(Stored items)
-- ==== Sys2Proof/Machine/Vote.lean ====
section
/-! DEFINITION. Fusion: alignment, voting, consensus, fused records and calibration pairs (R82–R95), performed when the fusion
stage of a frame completes (R40). All arithmetic is binary32 (R89). -/

namespace Sys2Proof.Machine

/-- A record being fused (R66, R87). -/
structure FRec where
  port : Nat
  kind : Nat
  tov : Nat
  seq : Nat := 0
  /-- `FLAGS` bits [15:11] in place, and bits [10:0]. -/
  user : Nat := 0
  flags : Nat := 0
  v : List Nat := [0, 0, 0, 0, 0]
  s : List Nat := [0, 0, 0, 0, 0]
  grp : Nat := 0xFF
  vote : Nat := 0
  /-- The oldest TOV that contributes (R88). -/
  oldest : Nat
  /-- The deposited record of a scan, whose layout is its own (R96). -/
  scan : Option (List Byte) := none
deriving DecidableEq, Repr

/-- The flags of R87. -/
def flVALID : Nat := 1
def flLATE : Nat := 2
def flSUSPECT : Nat := 4
def flNOHEAD : Nat := 8
def flCAL : Nat := 16
def flCONS : Nat := 32
def flSINGLE : Nat := 64
def flSPLIT : Nat := 128
def flDISAGREE : Nat := 256
def flREPEATED : Nat := 512
def flPICKED : Nat := 1024

/-- AOC in µs at latching edge `e` (R88). -/
def aocOf (e oldest : Nat) : Nat := uns 32 (fdiv (sgn 64 (uns 64 (Int.ofNat e - Int.ofNat oldest))) 1000)

/-- The 64 bytes of a fused record (R87). -/
def FRec.pack (r : FRec) (e : Nat) : List Byte :=
  match r.scan with
  | some b =>
    leBytes 8 r.tov ++ leBytes 4 (aocOf e r.oldest) ++ leBytes 1 r.kind ++ leBytes 1 r.port ++ leBytes 1 r.grp ++
      leBytes 1 r.vote ++ leBytes 2 (r.user + r.flags) ++ b.drop 18
  | none =>
    leBytes 8 r.tov ++ leBytes 4 (aocOf e r.oldest) ++ leBytes 1 r.kind ++ leBytes 1 r.port ++ leBytes 1 r.grp ++
      leBytes 1 r.vote ++ leBytes 2 (r.user + r.flags) ++ leBytes 1 (kindCount r.kind) ++ zeros 1 ++ leBytes 4 r.seq ++
      (r.v.map fun x => leBytes 4 x).flatten ++ (r.s.map fun x => leBytes 4 x).flatten

/-- A latched sample of port `p` as a record, not yet aligned (R77, R87). -/
def State.toRec (s : State) (p : Nat) (l : Latched) : FRec :=
  let b := l.smp.bytes
  let infl := Int.ofNat (s.f (Fld.FUS_PORT_CFG_INFL p))
  { port := p, kind := recKind b, tov := l.tov, seq := recSeq b, user := leAt b 16 2 / 2048 * 2048,
    flags := flVALID + (if l.late then flLATE else 0) + (if l.susp then flSUSPECT else 0) +
      (if (s.fusOf p).cal then flCAL else 0),
    v := (List.range 5).map (recV b), s := (List.range 5).map fun i => if l.susp then fScale (recS b i) infl else recS b i,
    grp := (s.groupOf p).getD 0xFF, oldest := l.tov, scan := if recKind b = 8 then some b else none }

/-- The integer quotient of two exact values, rounded down (divisor positive). -/
def Dy.fdivI (a b : Dy) : Int := let e := min a.e b.e; fdiv (shl a.m (a.e - e)) (shl b.m (b.e - e))

/-- `x` less `k` times 2π. -/
def lessTurns (x : Nat) (k : Int) : Nat :=
  codeOf false (Dy.add (fDy x) (Dy.mul (Dy.ofInt (-k)) (fDy twoPi)))

/-- An angle reduced to 0 to below 2π (R82, R91). -/
def reduceAngle (x : Nat) : Nat :=
  if !fFin x then x
  else let r := lessTurns x (Dy.fdivI (fDy x) (fDy twoPi)); if fLt r twoPi then r else 0

/-- An angular difference wrapped to (−π, π] (R92). -/
def wrapAngle (x : Nat) : Nat :=
  if !fFin x then x else lessTurns x (-(Dy.fdivI (Dy.add (fDy piF) (fDy x).neg) (fDy twoPi)))

/-- The position `v` moved by a lever arm at heading `psi`: p − R(ψ)·(x, y) (R82). -/
def lessLever (v : List Nat) (psi x y : Nat) : List Nat :=
  let c := fCos psi
  let n := fSin psi
  setNth (setNth v 0 (fSub (v.getD 0 0) (fSub (fMul c x) (fMul n y)))) 1 (fSub (v.getD 1 0) (fAdd (fMul n x) (fMul c y)))

/-- Alignment of a record (R82). -/
def State.align (s : State) (psi : Option Nat) (r : FRec) : FRec :=
  let w := fun i => (s.reg (Adr.FUS_MOUNT r.port i)).toNat
  if r.kind = 1 ∨ r.kind = 7 then
    match psi with
    | none => { r with flags := r.flags ||| flNOHEAD }
    | some h =>
      let x := if r.kind = 1 then w 0 else (s.reg Adr.GFE_VPT_X).toNat
      let y := if r.kind = 1 then w 1 else (s.reg Adr.GFE_VPT_Y).toNat
      { r with v := lessLever r.v h x y }
  else if r.kind = 2 then { r with v := setNth r.v 0 (reduceAngle (fSub (r.v.getD 0 0) (w 3))) }
  else if r.kind = 6 then { r with v := setNth r.v 1 (reduceAngle (fAdd (r.v.getD 1 0) (w 3))) }
  else r

/-- The latest estimate block is valid (R91, R159, R160). -/
def State.estValid (s : State) : Bool := s.asm.est.length == 128 && bitOf (leAt s.asm.est 16 1) 0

Your task: Only one stretch of the data above is needed. Restate it word for word, from the line containing "flags : Nat := 0" through the line containing "µs at latching", both ends included.

Exercise result:
  flags : Nat := 0
  v : List Nat := [0, 0, 0, 0, 0]
  s : List Nat := [0, 0, 0, 0, 0]
  grp : Nat := 0xFF
  vote : Nat := 0
  /-- The oldest TOV that contributes (R88). -/
  oldest : Nat
  /-- The deposited record of a scan, whose layout is its own (R96). -/
  scan : Option (List Byte) := none
deriving DecidableEq, Repr

/-- The flags of R87. -/
def flVALID : Nat := 1
def flLATE : Nat := 2
def flSUSPECT : Nat := 4
def flNOHEAD : Nat := 8
def flCAL : Nat := 16
def flCONS : Nat := 32
def flSINGLE : Nat := 64
def flSPLIT : Nat := 128
def flDISAGREE : Nat := 256
def flREPEATED : Nat := 512
def flPICKED : Nat := 1024

/-- AOC in µs at latching edge `e` (R88). -/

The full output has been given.